__What the exercise asks__. Once you find the line containing "def msgPlain (typ" in the data below, copy it and each following line exactly, up to and including the line containing "HMAC-SHA-256 (R111). -/", and nothing else.

__Data provided__.
====

-- ==== Sys2Proof/Machine/KeeperBase.lean ====
section
/-!
DEFINITION. Keeper messages as the module sends them on the three transports, sessions and their end (R106 to R118, R463,
R484, R485, R487).
-/
namespace Sys2Proof.Machine

def modKeeper (s : State) (f : Keeper → Keeper) : State := { s with keeper := f s.keeper }
def modHb (s : State) (f : HostBus → HostBus) : State := { s with hb := f s.hb }
def modPod (s : State) (f : Pod → Pod) : State := { s with pod := f s.pod }

/-! ## Messages (R108, R109, R122) -/

def tyChallenge : Nat := 0x02
def tyWelcome : Nat := 0x04
def tyRefuse : Nat := 0x05
def tyClose : Nat := 0x07
def tyNotice : Nat := 0x08

/-- Header and body of a message from the module. -/
def msgPlain (typ berth flags session seq ref : Nat) (body : List Byte) : List Byte :=
  be 1 1 ++ be 1 typ ++ be 1 berth ++ be 1 flags ++ be 4 session ++ be 4 seq ++ be 4 ref ++ be 2 body.length ++ be 2 0 ++ body

/-- The tag of a message: the first 16 bytes of HMAC-SHA-256 (R111). -/
def msgTag (key plain : List Byte) : List Byte := (hmac key plain).take 16

/-- 16 zero bytes in an untagged message (R109). -/
def zeroTag : List Byte := List.replicate 16 0#8

/-- An item: T, L, value (R122). -/
def item (t : Nat) (v : List Byte) : List Byte := be 1 t ++ be 2 v.length ++ v

/-- A reply's body: STATUS, DETAIL where the status is not OK or the command gives one, then the items. -/
def replyBody (st : Nat) (detail : Option Nat) (items : List Byte) : List Byte :=
  item 7 (be 1 st) ++ (match detail with | some d => item 8 (be 4 d) | none => if st = 0 then [] else item 8 (be 4 0)) ++ items

/-! ## Transports (R106, R107, R463, R487) -/

/-- Code of a transport: 0 lanes, 1 pod bus, 2 host bus (R131, R137). -/
def transportOf (src : Source) : Nat := match src with | .lane _ _ _ => 0 | .pod _ => 1 | .host => 2

/-- A source as the events carry it (R502). -/
def sourceOf (src : Source) : Nat := match src with | .lane _ ip _ => ip | .pod n => n | .host => 0

/-- The module's node ID and the longest frame of its row (R461). -/
def podSelf (s : State) : Nat := bits (rcfg s .podCfg) 23 20
def podMaxLen (s : State) (n : Nat) : Nat := bits (cell s 0x0D n 0) 10 0

/-- The longest keeper message that fits a pod opportunity of the module. -/
def podRoom (s : State) : Nat := podMaxLen s (podSelf s) - 22

/-- DEV_ATTN takes bits (R483). -/
def attnSet (s : State) (m : Nat) : State := modHb s (fun h => { h with attn := h.attn ||| m })

/-- A reply or NOTICE for the host goes into the receive buffer, or waits in order (R487). -/
def hostPlace (s : State) (bytes : List Byte) : State :=
  if s.hb.rx.isEmpty then
    attnSet (count (modHb s (fun h => { h with rx := bytes, rxTaken := 0 })) 0x0E 0 0 11) 1
  else modHb s (fun h => { h with rxWait := h.rxWait ++ [bytes] })

/-- A message leaves towards a source: `mac` is where a lane's frame goes. -/
def transmit (s : State) (src : Source) (mac berth : Nat) (bytes : List Byte) : State :=
  match src with
  | .lane n ip port =>
    queueKeeper s n 2 berth (wireLen (28 + bytes.length))
      (.frame n { headOf s n 6 mac ip with sport := keeperPort s, dport := port } bytes)
  | .pod _ =>
    if bytes.length ≤ podRoom s then modPod s (fun p => { p with queue := p.queue ++ [{ berth := berth, bytes := bytes }] }) else s
  | .host => hostPlace s bytes

/-- An untagged message of a handshake. -/
def sendPlain (s : State) (src : Source) (mac berth typ : Nat) (body : List Byte) : State :=
  transmit s src mac berth (msgPlain typ berth 0 0 0 0 body ++ zeroTag)

/-! ## Sessions -/

def session? (s : State) (id : Nat) : Option Session := s.keeper.sessions.find? (fun k => k.id == id)

def modSession (s : State) (id : Nat) (f : Session → Session) : State :=
  modKeeper s (fun k => { k with sessions := k.sessions.map (fun x => if x.id = id then f x else x) })

/-- The berth's session key; in SAFE mode the recovery key, for berth 0 only (R110). -/
def berthKey (s : State) (b : Nat) : Option (List Byte) :=
  if s.boot.safe then if b = 0 ∧ s.otp.claimed then some s.otp.recovery else none
  else if present s b then s.keeper.keys.lookup b else none

def sessionsOf (s : State) (b : Nat) : List Session := s.keeper.sessions.filter (fun k => k.berth == b)

/-- The open session of the host bus. -/
def hostSession (s : State) : Option Session := s.keeper.sessions.find? (fun k => k.src == .host)

/-- A message of a session: its number, its tag; on the host bus the header's numbers and the tag are zero (R487). -/
def sessionBytes (k : Session) (typ flags ref : Nat) (body : List Byte) : List Byte :=
  if k.src = .host then msgPlain typ k.berth flags 0 0 0 body ++ zeroTag
  else
    let m := msgPlain typ k.berth flags k.id k.mySeq ref body
    m ++ msgTag k.m2c m

/-- Sends a message of a session under its next number. -/
def sendIn (s : State) (k : Session) (typ flags ref : Nat) (body : List Byte) : State :=
  modSession (transmit s k.src k.mac k.berth (sessionBytes k typ flags ref body)) k.id (fun x => { x with mySeq := x.mySeq + 1 })

/-! ## The host bus's challenge (R484) -/

/-- A fresh challenge, with DEV_ATTN.CHAL; `result` is what RESULT shows. -/
def challengeNew (s : State) (result : Nat) : State :=
  let r := drawBytes s 16
  attnSet (modHb r.2 (fun h => { h with chal := r.1, chalNo := (h.chalNo + 1) % 16, result := result, login := none })) 2

/-! ## The end of a session (R118) -/

/-- No table window waits any more. -/
def windowsIdle (s : State) : State :=
  { s with windows := (s.windows.map Prod.fst).foldl (fun w p => smod {} w p (fun x => { x with busy := false })) s.windows }

/-- A session leaves: its subscriptions and queued commands go, a manifest write of its own is aborted, event 0x0B09. -/
def sessionDrop (s : State) (k : Session) (reason : Nat) : State :=
  let s := modKeeper s (fun x => { x with
    sessions := x.sessions.filter (fun y => !(y.id == k.id))
    queues := smod [] x.queues k.berth (fun q => q.filter (fun c => !(c.session == k.id))) })
  let s := { s with obs := { s.obs with notices := s.obs.notices.filter (fun n => !(n.session == k.id)) } }
  let s := emit s 0x0B09 k.berth (p1 k.berth ++ p4 k.id ++ p1 reason)
  let s := if s.mfw.state = 1 ∧ s.mfw.session = k.id then mfFail s 0xFE else s
  if k.src = .host then
    let s := windowsIdle s
    attnSet (challengeNew (modHb s (fun h => { h with
      tx := [], rx := [], rxTaken := 0, rxWait := [] })) 0xF) 4
  else s

/-- The module closes a session: CLOSE once where the transport has it, then the session leaves. -/
def sessionClose (s : State) (k : Session) (reason : Nat) : State :=
  let s := if reason = 0 ∨ k.src = .host then s else sendIn s k tyClose 0 0 (be 1 reason)
  sessionDrop s k reason

/-- A command of the session runs. -/
def sessionRuns (s : State) (k : Session) : Bool :=
  (sget [] s.keeper.queues k.berth).any (fun c => c.session == k.id && !(c.wait == .ready))

/-- A session ends: a command already running completes, and its reply goes before the CLOSE; queued ones are discarded. -/
def sessionEnd (s : State) (id reason : Nat) : State :=
  match session? s id with
  | none => s
  | some k =>
    if k.ending.isSome then s
    else if sessionRuns s k then
      let s := modKeeper s (fun x => { x with
        queues := smod [] x.queues k.berth (fun q => q.filter (fun c => !(c.session == k.id && c.wait == .ready))) })
      modSession s id (fun x => { x with ending := some reason })
    else sessionClose s k reason

/-- Every session of a berth ends. -/
def berthSessionsEnd (s : State) (b reason : Nat) : State :=
  (sessionsOf s b).foldl (fun s k => sessionEnd s k.id reason) s

/-- After a message of a session: the module's numbers are exhausted and the CLOSE takes the last of them (R116); the last
reply lets a waiting CLOSE go; or the controller's numbers are, and a command that runs completes first (R118). -/
def sessionAfterSend (s : State) (id : Nat) (last : Bool) : State :=
  match session? s id with
  | none => s
  | some k =>
    if k.src ≠ .host ∧ 0xFFFFFFFF ≤ k.mySeq then sessionClose s k 4
    else match k.ending with
      | some r => if sessionRuns s k then s else sessionClose s k r
      | none => if k.src ≠ .host ∧ last = true then sessionEnd s id 4 else s

/-- A reply to a message with a SEQ: kept for a repeat of the session's most recent command (R115). A reply that cannot
fit the module's opportunity becomes RANGE, event 0x0D0B (R463). -/
def replyTo (s : State) (k : Session) (typ seq : Nat) (body : List Byte) : State :=
  let long := match k.src with | .pod _ => decide (podRoom s < body.length + 36) | _ => false
  let s := if long then
      emit s 0x0D0B 255 (p2 (match k.src with | .pod n => n | _ => 0) ++ p4 (podRoom s - 36))
    else s
  let body := if long then replyBody stRange (some (podRoom s - 36)) [] else body
  let bytes := sessionBytes k typ 1 seq body
  let s := sendIn s k typ 1 seq body
  let s := modSession s k.id (fun x => if x.lastCmd = seq then { x with lastReply := some bytes } else x)
  sessionAfterSend s k.id (seq == 0xFFFFFFFF)

end Sys2Proof.Machine
end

====

__Written response__.
def msgPlain (typ berth flags session seq ref : Nat) (body : List Byte) : List Byte :=
  be 1 1 ++ be 1 typ ++ be 1 berth ++ be 1 flags ++ be 4 session ++ be 4 seq ++ be 4 ref ++ be 2 body.length ++ be 2 0 ++ body

/-- The tag of a message: the first 16 bytes of HMAC-SHA-256 (R111). -/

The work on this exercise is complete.